BRIEF: Among these records, which lines include "readPa"? Copy them out.

BEGIN INPUT RECORDS

theorem witness_MapPosts :
    -- a good descriptor with a free binding, and with none free; a bad one
    (∀ bs ∈ [[], (List.range 64).map fun i => { bindsT with no := i }], let s := (stT.withMem 0 mapDescT).withBinds bs
      s.formed ∧ s.selects isT ∧ s.still 0 ∧ (Ex.of s isT).uniformGoes {} [wOpd 8 1, wOpd 30 2] (Ex.of s isT).inService s.sT s.yT ∧
      s.opens 0 0 0 64 .load 3 0 ∧ s.poisoned 0 64 = false ∧ badAutomaton (s.readPa 0 64) = false) ∧
    badAutomaton (stT.readPa 0 64) = true ∧
    (∀ d ∈ [compT 0, maskT 0], let s := (stT.withSp d).withBinds [bindsT]
      s.formed ∧ s.selects isT ∧ s.still 0 ∧ (Ex.of s isT).uniformGoes {} [wOpd 8 1, wOpd 16 1, wOpd 24 1] (Ex.of s isT).inService s.sT s.yT ∧
      s.bindOf 0 ((Ex.of s isT).w.reg 16) = some bindsT ∧ (Ex.of s isT).record ((Ex.of s isT).w.reg 24).toNat 32) ∧
    badComp bindsT (compT 0) = false ∧ badMask bindsT (maskT 0) = false ∧
    let s := stT.withBinds [bindsT]
    (Ex.of s isT).postGoes [⟨.v, 0, 1, false⟩, wOpd 16 1] 63 [⟨0, 1, false, .own⟩] s.sT s.yT ∧
      s.opens 0 0 0x10000 1 .load 3 0x10000 ∧ (Ex.of s isT).postGoes [wOpd 16 1] 63 [] s.sT s.yT ∧ bindsT.counts.length = 6 := by
  refine ⟨fun bs hb => ?_, ?_, fun d hd => ?_, ?_, ?_, post_ok ?_, opensIn_ok ?_, post_ok ?_, rfl⟩
  case refine_1 =>
    simp only [List.mem_cons, List.not_mem_nil, or_false] at hb
    rcases hb with rfl | rfl <;> exact ⟨formed_of rfl rfl (by decide +kernel), selects_ok (by decide +kernel), still_ok (by decide +kernel),
      uniformT (by decide +kernel), opensIn_ok (by decide +kernel), by decide +kernel, by decide +kernel⟩
  case refine_3 =>
    simp only [List.mem_cons, List.not_mem_nil, or_false] at hd
    rcases hd with rfl | rfl <;> exact ⟨formed_ok (by decide +kernel), selects_ok (by decide +kernel), still_ok (by decide +kernel),
      uniformT (by decide +kernel), by decide +kernel, by unfold Ex.record; decide +kernel⟩
  all_goals decide +kernel

def mapOpT (k : MapKind) : MapOp := ⟨7, 0, 0, 0, 0, 31, k⟩

def mapOpState (k : MapKind) : State := { stT.withBinds [bindsT] with mapOps := [mapOpT k] }

theorem mapNext_ok {k : MapKind} (hb : badAutomaton mapDescT = false) : (mapOpState k).formed ∧ (mapOpState k).mapNext (mapOpT k) bindsT :=
  ⟨formed_of rfl rfl rfl, rfl, rfl, Nat.zero_lt_one, Nat.zero_lt_one, (by decide : 31 < 32), hb⟩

END INPUT RECORDS

OUTPUT FOR THIS TASK:
      s.opens 0 0 0 64 .load 3 0 ∧ s.poisoned 0 64 = false ∧ badAutomaton (s.readPa 0 64) = false) ∧
    badAutomaton (stT.readPa 0 64) = true ∧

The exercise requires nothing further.